> Assignment
Across all the records, filter for lines with the word "clockRecovered" and copy them.

> Data provided
=== Begin Enclosure ===
/-- SAP_FRAME_START (R265, R271): an FS edge; under HALT the balls of every port hold low (R322). `ok` tells whether
the frame it ends had the bit count of R260 (DEDUCED: log entry 50). -/
def sapFrameStart (p : Nat) (ok : Bool) (s : State) : State :=
  let x := s.sapS p
  let st := s.sapState p
  let master := s.sapMaster p
  let between := (!s.sapForeign p && s.modeGap) || s.fcu.pinsHold
  if st == saOFF || between then s
  else match x.frame with
    | none =>
      match x.req with
      | none => s
      | some d =>
        if !master then sapFirst p none s
        else
          let i : Int := s.breathAt s.n + s.sapFixedOfs p
          if s.breathing && (s.sapFixedOfs p : Int) ≤ s.since s.n && 0 ≤ sx 72 (ux 72 (i - d)) then sapFirst p (some s.n) s else s
    | some f =>
      let due := match x.map with | some m => decide (x.ofs ≤ s.since (m + (f + 1 : Nat)).toNat) | none => true
      if master && !due then s
      else if x.closing then sapOff p s
      else
        let s := sapSend p s
        let x := s.sapS p
        let b := s.n
        let bad := if ok then 0 else x.bad + 1
        let x := { x with
          frame := some (f + 1), fsAt := s.now, stamp := s.dev, stamped := false
          good := if ok then x.good + 1 else 0, bad := bad, back := x.back && bad < 2
          lone := x.lone.filter (fun c => s.n ≤ c + 8)
          jN := if x.jB == b then x.jN + 1 else 0, jB := b }
        let s := (s.setSap p x).inc (F.SAPp_FRAME_FRAME p)
        sapPull p (if ok || master then s else s.incSat (F.SAPp_CNT1_BADFRAME p))

def execSapFrameStart (p : Nat) (ok : Bool) (t : Nat) (s : State) : Host.Outcome State Fault Refusal :=
  done s (sapFrameStart p ok (s.atTime t))

/-- The frame a slot that ends now belongs to: with D = 1 the last slot ends in the next frame (R260) (DEDUCED: log
entry 50). -/
def State.slotFrame (s : State) (p t : Nat) : Option Nat :=
  match (s.sapS p).frame with
  | some f => if s.sapD p = 1 && t + 1 == s.sapSlots p then (if f = 0 then none else some (f - 1)) else some f
  | none => none

/-- A sequence state in which the last commit was a substitute, not a sample (R212). -/
def ssMissing (st : Nat) : Bool := st == ssSILENT || st == ssREPEAT || st == ssFADE

/-- SLOT_RECEIVE (R263, R265, R268, R271): input slot `t` ends, having carried the SLOTW bits `w`; `ok` tells whether its frame has the
bit count of R260, and a malformed frame is discarded. So is a sample for a breath whose substitute is committed (DEDUCED: log
entry 50). -/
def slotReceive (p t w : Nat) (ok : Bool) (s : State) : State :=
  let x := s.sapS p
  let v := s.slotValue p w
  if s.sapState p != saRUN || s.sapSlots p ≤ t then s
  else if s.sapForeign p then (if ok && bitOf x.rx t then asrcFeed (sapEnd p t) none v s else s)
  else match s.slotFrame p t, x.map with
    | some f, some m =>
      let b := (m + f).toNat
      let e := mget {} t x.slots
      let late := b + 1 == e.doneB && ssMissing e.st
      if !ok then (if x.lone.contains b then s else s.setSap p { x with lone := b :: x.lone }) else
      if s.n + 2 < b || (b < e.doneB && !late) then sapUnalign p true s
      else if late then s
      else
        let s := sapCommit p (s.sapTap0 p) t b (if bitOf x.rx t then some v else none) s
        arrive (4096 + 32 * p + t) b (some s.dev) s
    | _, _ => s
def execSlotReceive (p sl : Nat) (w : SlotWord) (t : Nat) (s : State) : Host.Outcome State Fault Refusal :=
  done s (slotReceive p sl w.w w.ok (s.atTime t))

/-- The due instant of slot `t` in breath `b` has passed (R265). -/
def State.slotDue (s : State) (p t b : Nat) : Bool :=
  let x := s.sapS p
  decide (x.ofs + (s.slotEnd p t + s.get (F.SAPp_TIMING_DUE_MARGIN p) * 256 : Nat) ≤ s.since b)

/-- SLOT_MISSING (R268, R269, R271): at its due instant slot `t` has not been written in breath `b`; a lone malformed frame is no
underrun (DEDUCED: log entry 50). -/
def slotMissing (p t b : Nat) (s : State) : State :=
  let x := s.sapS p
  let st := s.sapState p
  let on := saRUN ≤ st && !s.sapForeign p && x.map.isSome
  if !(on && s.breathing && t < s.sapSlots p && b ≤ s.n && (mget {} t x.slots).doneB ≤ b && s.slotDue p t b) then s
  else
    let s := if st == saRUN && bitOf x.rx t && !x.lone.contains b then sapUnalign p false s else s
    arrive (4096 + 32 * p + t) b none (sapCommit p (s.sapTap0 p) t b none s)
def execSlotMissing (p sl b t : Nat) (s : State) : Host.Outcome State Fault Refusal := done s (slotMissing p sl b (s.atTime t))

/-- OUTPUT_UNDERRUN (R272): at its load instant the word of output slot `t` is missing. -/
def outputUnderrun (p t : Nat) (s : State) : State :=
  let x := s.sapS p
  let st := s.sapState p
  match x.map, x.frame with
  | some m, some f =>
    let bf := (m + f).toNat
    let b := bf - s.get (F.SAPp_MAP_TXLAG p)
    let load : Int := x.ofs + s.slotMsb p t - 40 * 256
    if (st == saRUN || st == saUNALIGNED) && !s.sapMute && t < s.sapSlots p && bitOf x.tx t && !x.under.contains t
        && decide (load ≤ s.since bf) && !(s.outWord (sapOut p t) b).2
    then (s.incSat (F.SAPp_CNT1_TXUNDER p)).setSap p { x with under := t :: x.under } else s
  | _, _ => s
def execOutputUnderrun (p sl t : Nat) (s : State) : Host.Outcome State Fault Refusal := done s (outputUnderrun p sl (s.atTime t))

/-! ## Block stamps (R266–R268) -/

/-- Maps the block frame `f` of a BREATH slave to a breath, with ALIGN = AUTO latching OFS; answers the breath (R266). -/
def sapMap (p f : Nat) (s : State) : Nat × State :=
  let x := s.sapS p
  let auto := s.on (F.SAPp_TIMING_ALIGN p)
  let ofs0 : Int := s.sapFixedOfs p
  let b := s.unwrap (ux 48 (s.nearestBreath (if auto then (x.stamp : Int) else x.stamp - ofs0)))
  let ofs := if auto then sx 72 (ux 72 ((x.stamp : Int) - s.breathAt b)) else ofs0
  (b, s.setSap p { x with ofs := ofs, map := some ((b : Int) - f) })

/-- PHASE of the block for breath `b` (R266). -/
def State.sapPhase (s : State) (p b : Nat) : Int := sx 72 (ux 72 (((s.sapS p).stamp : Int) - (s.sapS p).ofs - s.breathAt b))

/-- BLOCK_STAMP (R266–R268): the stamp of a block frame. `rateOk` tells whether the measured frame rate lies within
±1,000 ppm of RATE. -/
def blockStamp (p : Nat) (rateOk : Bool) (s : State) : State :=
  let x := s.sapS p
  let st := s.sapState p
  match x.frame with
  | none => s
  | some f =>
    if f % s.sapBlock p != 0 || x.stamped then s
    else
      let s := s.setSap p { x with stamped := true }
      let s := (s.set (F.SAPp_BLK_TS_LO_NS p) (x.stamp / 256)).set (F.SAPp_BLK_TS_HI_NS p) (x.stamp / 256 / 2 ^ 32)
      let phase := fun (b : Nat) (u : State) => u.set (F.SAPp_PHASE_PHASE p) (ux 32 (u.sapPhase p b))
      if st == saLOCLK && !x.back then s
      else if s.sapMaster p then (match x.map with | some m => phase (m + f).toNat s | none => s)
      else if s.sapForeign p then (if st == saRUN then s else setSapState p saRUN (s.setSap p { s.sapS p with back := false }))
      else if st == saALIGNING then
        if !rateOk then s.incSat (F.SAPp_CNT1_BADFRAME p)
        else
          let (b, s) := sapMap p f s
          phase b (setSapState p saRUN s)
      else if st == saUNALIGNED || st == saLOCLK then
        let (b, s) := sapMap p f (s.setSap p { s.sapS p with back := false })
        let d := match x.map with | some m => (b : Int) - f - m | none => 0
        let s := ((s.set (F.SAPp_REPAIR_BREATH p) b).set (F.SAPp_SLIP_SLIP p) (ux 16 d)).incSat (F.SAPp_SLIP_REPAIRS p)
        phase b (setSapState p saRUN ((s.set (F.SAPp_STAT_REPAIRED p) 1).setBit F.SAP_EVT_REPAIR p true))
      else match x.map with
        | none => s
        | some m =>
          let b := s.unwrap (ux 48 (s.nearestBreath (x.stamp - x.ofs)))
          let s := phase b s
          let slip := decide (s.period < 4 * (s.sapPhase p b).natAbs) || (b : Int) != m + f
          if slip then sapUnalign p false s else s
def execBlockStamp (p : Nat) (rateOk : Bool) (t : Nat) (s : State) : Host.Outcome State Fault Refusal :=
  done s (blockStamp p rateOk (s.atTime t))

/-- CLOCK_RECOVERED (R270): after 16 well-formed frames in a row the next block stamp maps the port afresh and ends LOCLK. -/
def clockRecovered (p : Nat) (s : State) : State :=
  if s.sapState p == saLOCLK && 16 ≤ (s.sapS p).good then s.setSap p { s.sapS p with back := true } else s
def execClockRecovered (p t : Nat) (s : State) : Host.Outcome State Fault Refusal := done s (clockRecovered p (s.atTime t))

/-! ## Masks (R273) and the cable loop (R274) -/

/-- A write of RXMASK or TXMASK (R273). -/
def wrMask (p : Nat) (tx : Bool) (v : Nat) (s : State) : State :=
  let fd := if tx then F.SAPp_TXMASK_MASK p else F.SAPp_RXMASK_MASK p
  if s.on (F.SAPp_CFG_EN p) && s.mode.serCh < s.slotsUsed tx p + s.maskCount p (v % 2 ^ 32) then s.set (F.SAPp_STAT_MASKREJ p) 1
  else
    let s := s.set fd v
    let x := s.sapS p
    let s := if !s.on (F.SAPp_CFG_EN p) then s
      else s.setSap p (if tx then { x with txNext := some (v % 2 ^ 32, s.now) } else { x with rxNext := some (v % 2 ^ 32, s.now) })
    showSap s
def execMaskWrite (m p : Nat) (tx : Bool) (v : Nat) (s : State) : Host.Outcome State Fault Refusal :=
  done s (guarded m (if tx then A.SAPp_TXMASK p else A.SAPp_RXMASK p) (wrMask p tx v) s)

/-- The slot sequences under a new receive mask: a new bit ramps in from 0, a cleared one fades (R273). -/
def remaskSlots (tap0 old new : Nat) (s : State) (m : SMap SeqS) : SMap SeqS :=
  (List.range 32).foldl (fun q t =>
    let e := mget {} t q
    if bitOf new t && !bitOf old t then mset {} t { e with st := ssSILENT, k := 0 } q
    else if bitOf old t && !bitOf new t && e.st != ssSILENT then
      mset {} t { e with st := ssFADE, k := 0, a := (s.tap (tap0 + t)).cur } q
    else q) m

/-- MASK_EPOCH (R273): the frame in progress is the first that began after the mask arrived. -/
def maskEpoch (p : Nat) (s : State) : State :=
  let x := s.sapS p
  let arrived := fun (w : Option (Nat × Nat)) => match w with | some (v, at_) => if at_ < x.fsAt then some v else none | none => none
  let r := arrived x.rxNext
  let w := arrived x.txNext
  if x.frame.isNone || (s.sapState p == saLOCLK && !x.back) || (r.isNone && w.isNone) then s
  else
    let y := match r with
      | some v => { x with rx := v, rxNext := none, slots := remaskSlots (s.sapTap0 p) x.rx v s x.slots }
      | none => x
    let y := match w with
      | some v => { y with tx := v, txNext := none, txw := mkeep (fun t => bitOf v t) y.txw }
      | none => y
    showEpoch p (s.setSap p y)
def execMaskEpoch (p t : Nat) (s : State) : Host.Outcome State Fault Refusal := done s (maskEpoch p (s.atTime t))

/-- CABLE_MEASURE (R274): once in 100 ms, the mean of 1,024 round trips, in 1/256 ns. -/
def cableMeasure (p rtt : Nat) (s : State) : State :=
  let x := s.sapS p
  if s.on (F.SAPp_CABLE_CFG_MEAS_EN p) && s.on (F.SAPp_CFG_EN p) && s.sapMaster p && (x.cableAt == 0 || x.cableAt - 1 + 100 * uMs ≤ s.now)
  then ((s.setSap p { x with cableAt := s.now + 1 }).set (F.SAPp_CABLE_STAT_RTT p) rtt).set (F.SAPp_CABLE_STAT_VALID p) 1 else s
def execCableMeasure (p rtt t : Nat) (s : State) : Host.Outcome State Fault Refusal := done s (cableMeasure p rtt (s.atTime t))

/-! ## Modes, defaults and resets (R29, R275) -/

/-- Breath 0 of a new mode: started BREATH ports of the new rate start again without a trigger, the others of another rate
return to OFF (R275). -/
def sapNewMode (s : State) : State :=
  (List.range 16).foldl (fun u p =>
    if !u.on (F.SAPp_CFG_EN p) || u.sapForeign p then u
    else if u.sapHz p != u.fs then (sapOff p u).set (F.SAPp_STAT_DERR p) 5
    else if saALIGNING ≤ u.sapState p then setSapState p saARMED (u.setSap p { req := some u.dev })
    else u) s

/-- Serial-input taps that a port commits itself in this state: it has a mapping (R267, R269). -/
def State.sapOwns (s : State) (t : Nat) : Bool :=
  (List.range 16).any (fun p => saRUN ≤ s.sapState p && !s.sapForeign p && (s.sapS p).map.isSome
    && s.sapTap0 p ≤ t && t < s.sapTap0 p + s.sapSlots p)

/-- Serial-input taps of ports that a unit reset has turned off follow the missing-sample rules (R29); the other taps no
port commits are 0 (R264, R267). -/
def sapDefaults (b : Nat) (s : State) : State :=
  let s := (s.sap.filterMap (fun e => e.2.orphan.map (fun t0 => (e.1, t0, e.2.slots.map (·.1))))).foldl (fun u e =>
    e.2.2.foldl (fun w t => sapCommit e.1 e.2.1 t b none w) u) s
  ((List.range 256).map (0x0C00 + ·)).foldl (fun u t => if u.sapOwns t || u.committed t b then u else commitTap t 0 b u) s

/-- Unit reset of SAP: registers and ports; the taps in use fade (R29). -/
def resetSap (s : State) : State :=
  let keep := s.sap.filterMap (fun e =>
    let q := e.2.slots.filter (fun r => r.2.st != ssSILENT)
    if q.isEmpty || s.sapForeign e.1 then none else some (e.1, ({ orphan := some (s.sapTap0 e.1), slots := q } : SapS)))
  { s.resetRegs (inBlock 17) with sap := keep }

/-- A write of a SAP register (R264, R273, R284). -/
def wrSAP (a v : Nat) (s : State) : State :=
  let o := a % 0x10000
  let p := (o - 0x100) / 0x40
  let q := o % 0x40
  if 0x100 ≤ o && o < 0x500 then
    if q == 0 then wrSapCfg p v s
    else if (q == 4 || q == 8) && s.on (F.SAPp_CFG_EN p) then s.set (F.SAPp_STAT_CFGWR p) 1
    else if q == 0xC || q == 0x10 then wrMask p (q == 0x10) v s
    else s.writeRegPlain a v
  else s.writeRegPlain a v

end Sys2Proof.Machine
end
=== End Enclosure ===
> Solution to this task
def clockRecovered (p : Nat) (s : State) : State :=
def execClockRecovered (p t : Nat) (s : State) : Host.Outcome State Fault Refusal := done s (clockRecovered p (s.atTime t))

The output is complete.